In November, voters in four cities will decide whether to tax soda and sugary drinks: San Francisco, Oakland, Albany (CA) and Boulder, Colorado. These votes will come on the heels of Philadelphia’s decision this June to tax sugar-sweetened drinks, and Berkeley’s 2014 vote for the same. Momentum is building, just as research is emerging that these taxes can improve public health and equity.
Consider:
- A recently released study by the University of California Berkeley (UCB) shows that:
- Berkeley’s low-income neighborhoods are drinking 21% less soda and other sugary drinks since the tax was implemented in March 2015, while consumption of tap and bottled water increased by 63%.
- As of March 2016, Berkeley’s soda tax has generated $1.5 million for community nutrition and health efforts, including school garden programs.
- Meanwhile, there has been a 4% increase in soda consumption in adjacent San Francisco and Oakland, where there are no taxes (yet).
- According to a recently published report in the BMJ, Mexico saw a 17% percent decline in soda consumption among low-income households after the first year of its one-peso-per-liter soda tax passed in 2013. Soda sales have decreased 12% since the passage, while bottled water sales have risen by 4%.
Why are these taxes so important for public health and health equity? Because soda and other sugary drinks are the number-one source of added sugar in the American diet, and are linked to diabetes, heart and liver disease, and tooth decay. One-third of all children and nearly half of African-American and Latino children are predicted to develop diabetes in their lifetimes.
Though the evidence and benefits are clear, the beverage industry had been successful in defeating nearly twenty soda tax initiatives in cities across the country. A new report helps explain why: the American Beverage Association, Coca-Cola Co. and PepsiCo have spent a total of $67 million since 2009 trying to defeat soda tax initiatives in 19 cities and states. This is on top of the $14 million plus the groups spend annually lobbying on the federal level.

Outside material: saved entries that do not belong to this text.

-- ==== Sys2Proof/Word.lean ====
section
/-! DEFINITION. The word types of the Bozal (bytes, slot words, scalar words) and the sparse table in which the
model keeps every numbered array of words. -/

namespace Sys2Proof

/-- A byte of any storage. -/
abbrev Byte := BitVec 8

/-- A slot word, or one lane of a vector register. -/
abbrev Word32 := BitVec 32

/-- A scalar register or a control register. -/
abbrev Word64 := BitVec 64

/-- A numbered array of `w`-bit words held as (index, word) pairs, indexes strictly rising, with no entry
equal to the word an unlisted index reads as. -/
abbrev Cells (w : Nat) := List (Nat × BitVec w)

end Sys2Proof
end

Now it has reserved roughly $9.5 million in television ad time opposing the three Bay Area soda tax initiatives, and has already spent $1 million on commercials – including $747,267 in Oakland alone. As expected, Big Soda is preying on the economic anxieties of Oaklanders by branding the initiative as a “grocery tax” that would disproportionately impact low-income residents.
These expressions of concern for the welfare of Oakland’s marginalized communities, particularly communities of color, are coming from the same industry that shamelessly blankets low-income neighborhoods with its ads and has saddled generations of its low-income consumers with high-price tagged medical conditions linked to diet.
In 2013, the beverage industry spent approximately $866 million marketing soda and sugary drinks to children, especially low-income kids of color. Black youth saw more than twice as many TV ads for sugary drinks and energy drinks compared with white youth and black teens saw four times as many Sprite ads and three times as many Coca-Cola ads as their white counterparts. Hispanic youth were 93% more likely to visit all beverage company websites compared with all youth, while black youth were 34% more likely to visit these websites.
Berkeley and Philadelphia are the tipping point of a growing national movement to push back against an industry that profits at the expense of public health. With each successive victory, more cities across the country will be inspired and emboldened to stand up to Big Soda, and this action will bubble up to the state and national level.